[[ Material supplied open ]]

/-- Slot c may take up a context of a job with a partition beside the other resident one (R141, R366). -/
def slotFits (s : State) (t : TileNo) (c : SlotNo) (job : Nat) (partw : BitVec 32) : Bool :=
  padFits s t c job && (s.ctx? t (1 - c)).all fun y => y.job == job && y.partw == partw

/-- A saved context may enter slot c: the checks of R142, and its bindings and windows, which hold it to the tile that saved it (R372, R411). -/
def savedFits (s : State) (t : TileNo) (c : SlotNo) (e : Saved) : Bool :=
  slotFits s t c e.job e.ctx.partw && (fitFault s t c e).isNone && (e.tile == t || !s.qb e.tile e.ctx)

/-- The slot holds no context, or one whose record is suspended or queued (R314). -/
def slotFree (s : State) (t : TileNo) (c : SlotNo) : Bool := (s.ctx? t c).all fun x => x.run == .held

/-- The held context of slot c is the one a record resumes. -/
def resumesHere (s : State) (t : TileNo) (c : SlotNo) (job num : Nat) : Bool :=
  (s.ctx? t c).any fun x => x.job == job && x.num.toNat == num && x.run == .held

/-- The job may run records on the tile, and its queue is not descheduled (R426, R440). -/
def State.mayRun (s : State) (t : TileNo) (j : Job) : Bool :=
  decide (j.first ≤ t.val) && decide (t.val < j.first + j.ntile) && !(s.queues.get j.queue).desch

/-- The job of a popped record: validated, it is the tile's (R316); otherwise the JOB field stands as it is. -/
def recJob (s : State) (pa : Nat) (q : Queued) : Nat := if recChecked s pa then q.job else bits (recDw s pa 3) 0 32
/-- The class of a popped record: validated, it is the deck's (R316); otherwise the PRIO field stands as it is. -/
def recClass (s : State) (pa : Nat) (q : Queued) : Fin 4 := if recChecked s pa then q.cls else recPrio s pa

/-- The restore of a queued record's context would fail here with QUEUE_REBIND: the context is saved, and its bindings or windows hold it to another
tile (R314, R385, log 149). -/
def failsRestore (s : State) (t : TileNo) (q : Queued) : Bool :=
  match s.job? q.job, hwXlate s q.job q.va.toNat true with
  | some j, some pa =>
    s.mayRun t j && !s.cancelled (clOf t) q.job && recResume s pa && !s.residentNum q.job (recCtxnum s pa) &&
      (s.savedFor q.job (recCtxnum s pa)).any fun e => e.tile != t && s.qb e.tile e.ctx
  | _, _ => false

/-- The records before the one that a pop takes, or all where it takes none, whose restore fails on the tile: each leaves everything as it was, and
the leaf records it (R314, R385, log 149). -/
def failedRestores (s : State) (t : TileNo) (best : Option Queued) : List Queued :=
  ((popOrder s t).takeWhile fun q => some q != best).filter (failsRestore s t)

/-- The leaf records a restore that failed. -/
def noteRebind (t : TileNo) (q : Queued) (s : State) : State :=
  let num := ((hwXlate s q.job q.va.toNat true).map (recCtxnum s)).getD 0
  s.addErr { cause := Cause.queueRebind.code, phys := false, src := t / 8, ctx := num, job := q.job, frame := s.frame, addr := q.va, info := 0 }

/-- Slot c of a tile can take a queued record now. -/
def poppable (s : State) (t : TileNo) (c : SlotNo) (q : Queued) : Bool :=
  match s.job? q.job, hwXlate s q.job q.va.toNat true with
  | some j, some pa =>
    s.mayRun t j && (!j.timed || decide (recDw s pa 5 ≤ s.frame.toNat)) &&
    (s.cancelled (clOf t) q.job ||
      (if recResume s pa then
        (if resumesHere s t c q.job (recCtxnum s pa) then true
         else !s.residentNum q.job (recCtxnum s pa) && (s.savedFor q.job (recCtxnum s pa)).any (savedFits s t c))
      else slotFits s t c (recJob s pa q) (tmplFor s (recJob s pa q) (recParent s pa)).partw))
  | _, _ => false

/-- Validation of a CHECKED record (R316). -/
def recValid (s : State) (pa : Nat) (q : Queued) : Bool :=
  let v := recDw s pa 2
  !recChecked s pa ||
  (bits (recDw s pa 3) 0 32 == q.job && recPrio s pa == q.cls && recJoin s pa == 0 && bits v 46 2 == 0 && recDw s pa 0 % 4 == 0)

/-- A semaphore table with the launch's declarations (R216). -/
def launchSems (l : List (Fin 64 × Sem)) : Vector Sem 64 := l.foldl (fun v e => v.set e.1 e.2) (Vector.replicate 64 {})
/-- A tensor table with the launch's declarations, which are valid (R149). Of two for one number the last stands (DESIGN CHOICE, log 151). -/
def launchTit (l : List (Fin 128 × Vector Word 32)) : Vector (Vector Word 32) 128 :=
  l.foldl (fun v e => v.set e.1 (e.2.set 0 (e.2.get 0 ||| 256))) (Vector.replicate 128 (Vector.replicate 32 0))

/-- A new context (R313). -/
def newCtx (s : State) (num : BitVec 16) (q : Queued) (pa : Nat) (p : Tmpl) : Ctx :=
  let w (k : Nat) : Word := BitVec.ofNat 64 (recDw s pa k)
  { num, job := recJob s pa q, record := q.va, cls := recClass s pa q, pc := w 0, gained := s.now, lost := s.now
    regs := (((Vector.replicate 48 0).set 0 (w 1)).set 1 q.va).set 2 (w 6) |>.set 3 (w 7)
    partw := p.partw, chainbase := p.clb, chainlim := p.cll, tit := launchTit p.tens, sems := launchSems p.semInit, reloc := p.reloc }

/-- The context that a record would resume goes with the record (R327, R316). -/
def dropResumed (job num : Nat) (s : State) : State :=
  let s := (List.finRange 384).foldl (fun s t => ([0, 1] : List SlotNo).foldl (fun s c =>
    if resumesHere s t c job num then (match s.ctx? t c with
      | some x => (releaseCtx t x s).emptySlot t c
      | none => s) else s) s) s
  match s.savedFor job num with
  | some e =>
    let s := releaseCtx e.tile e.ctx (unbindSaved e s)
    { s with saved := s.saved.filter fun k => !(k.job == job && k.num.toNat == num) }
  | none => s

/-- Retire a popped record without running it. -/
def retirePopped (t : TileNo) (q : Queued) (pa cause : Nat) (s : State) : State :=
  let resume := recResume s pa
  let num := recCtxnum s pa
  let s := dequeue t q.src s
  let s := retireRec t q.job q.va.toNat pa cause (if resume then writeGroup none pa s else s)
  if resume then dropResumed q.job num s else s

/-- The record runs: STATE, and the acquire with which its run starts (R315). -/
def startRun (t : TileNo) (pa : Nat) : M Unit := do
  upd fun s => setRecDw pa 2 (withState (recDw s pa 2) 3) s
  dealerAcquire t (← see fun s => carriedAt s pa)

/-- A held context that gives its slot to another record is streamed out first, if the leaf prefers none to it and its engines have stopped (R314,
R368). -/
def vacate (t : TileNo) (c : SlotNo) : M Unit := do
  match ← see (·.ctx? t c) with
  | none => pure ()
  | some x => do
    enabled (← see fun s => mayChoose s t c x && enginesQuiet s x)
    upd (streamOut t c .suspended)

/-- The accesses of a pop to its record are atomics: tagged, and whether they race with a program's write (R311). -/
def popTouch (t : TileNo) (q : Queued) : M Bool := do
  let raced ← see fun s => (hwTag t q.job q.va.toNat true s).isNone
  upd (hwTouch t q.job q.va.toNat)
  return raced

/-- A pop that races raises RACE in the context that it starts, before its first instruction (R311, log 116). -/
def popRace (t : TileNo) (c : SlotNo) (q : Queued) (raced : Bool) : M Unit :=
  if raced then upd fun s => match s.ctx? t c with
    | some x => enterTrap t c .d .race x.pc q.va [] s
    | none => s
  else pure ()

/-- The popped record goes into slot c: retired where its job is cancelled or its validation fails, else continued or started. -/
def popInto (t : TileNo) (c : SlotNo) (num : BitVec 16) (q : Queued) (pa : Nat) : M Unit := do
  if ← see fun s => s.cancelled (clOf t) q.job then upd (retirePopped t q pa 0x36)
  else if !(← see fun s => recValid s pa q) then do
    upd (retirePopped t q pa 0x34)
    upd fun s => s.addErr { cause := Cause.packetMalformed.code, phys := false, src := t / 8, ctx := 0, job := q.job,
                            frame := s.frame, addr := q.va, info := 0 }
  else if ← see fun s => recResume s pa then do
    let n ← see fun s => recCtxnum s pa
    let raced ← popTouch t q
    upd (dequeue t q.src)
    if ← see fun s => resumesHere s t c q.job n then pure ()
    else do
      let e ← present (← see fun s => s.savedFor q.job n)
      vacate t c
      upd (streamIn t c e)
    startRun t pa
    let code ← see fun s => recDw s pa 0
    upd fun s => s.modCtx t c fun y => { y with run := .run, marked := false, pc := BitVec.ofNat 64 code, wait := none, gained := s.now, lost := s.now }
    upd (resumeStep t c)
    popRace t c q raced
    upd (enterSlot t c)
  else do
    let job ← see fun s => recJob s pa q
    let live ← see fun s => ((s.job? job).map (·.live)).getD []
    if live.length < 65536 then do
      enabled (!live.contains num)
      vacate t c
      let raced ← popTouch t q
      upd (dequeue t q.src)
      upd (adoptPad t job)
      upd fun s => s.modJob job fun j => { j with live := num :: j.live }
      let x ← see fun s => newCtx s num q pa (tmplFor s job (recParent s pa))
      upd fun s => s.setSlot t c (some x)
      startRun t pa
      popRace t c q raced
      upd (enterSlot t c)
    else upd fun s => s.addErr { cause := Cause.contextLimit.code, phys := false, src := t / 8, ctx := 0, job := q.job,
                                 frame := s.frame, addr := q.va, info := 0 }

/-- RECORD_POP: slot c takes the best record that it can (R320); the leaf gives a new context the number `num` (R313). With the
step's flag set, the leaf instead brings back the pre-empted context of that number, unless a record of a higher class waits (R368, log
31). -/
def execRecordPop (t : TileNo) (c : SlotNo) (num : BitVec 16) (s : State) : Host.Outcome State Fault Refusal :=
  agent (do
    enabled (← see fun s => slotFree s t c)
    let best ← see fun s => (popOrder s t).find? (poppable s t c)
    if ← see (·.input.flag) then do
      let e ← present (← see fun s => s.saved.find? fun e => e.num == num && e.kind == .preempted && savedFits s t c e &&
        ((s.job? e.job).any (s.mayRun t)) && best.all fun q => decide (q.cls ≤ e.ctx.cls))
      vacate t c
      upd (streamIn t c e)
      upd (resumeStep t c)
      upd (enterSlot t c)
    else do
      let failed ← see fun s => failedRestores s t best
      upd fun s => failed.foldl (fun s q => noteRebind t q s) s
      enabled (best.isSome || !failed.isEmpty)
      match best with
      | none => pure ()
      | some q => do
        let pa ← present (← see fun s => hwXlate s q.job q.va.toNat true)
        upd (noteBad t q.job pa 64)
        popInto t c num q pa) s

[[ Material supplied closed ]]

To do>
Within the material above, extract exactly the lines that start at the line containing "def poppable (s" and stop after the line containing "def launchTit (l", and only those.

Answer to this task>
def poppable (s : State) (t : TileNo) (c : SlotNo) (q : Queued) : Bool :=
  match s.job? q.job, hwXlate s q.job q.va.toNat true with
  | some j, some pa =>
    s.mayRun t j && (!j.timed || decide (recDw s pa 5 ≤ s.frame.toNat)) &&
    (s.cancelled (clOf t) q.job ||
      (if recResume s pa then
        (if resumesHere s t c q.job (recCtxnum s pa) then true
         else !s.residentNum q.job (recCtxnum s pa) && (s.savedFor q.job (recCtxnum s pa)).any (savedFits s t c))
      else slotFits s t c (recJob s pa q) (tmplFor s (recJob s pa q) (recParent s pa)).partw))
  | _, _ => false

/-- Validation of a CHECKED record (R316). -/
def recValid (s : State) (pa : Nat) (q : Queued) : Bool :=
  let v := recDw s pa 2
  !recChecked s pa ||
  (bits (recDw s pa 3) 0 32 == q.job && recPrio s pa == q.cls && recJoin s pa == 0 && bits v 46 2 == 0 && recDw s pa 0 % 4 == 0)

/-- A semaphore table with the launch's declarations (R216). -/
def launchSems (l : List (Fin 64 × Sem)) : Vector Sem 64 := l.foldl (fun v e => v.set e.1 e.2) (Vector.replicate 64 {})
/-- A tensor table with the launch's declarations, which are valid (R149). Of two for one number the last stands (DESIGN CHOICE, log 151). -/
def launchTit (l : List (Fin 128 × Vector Word 32)) : Vector (Vector Word 32) 128 :=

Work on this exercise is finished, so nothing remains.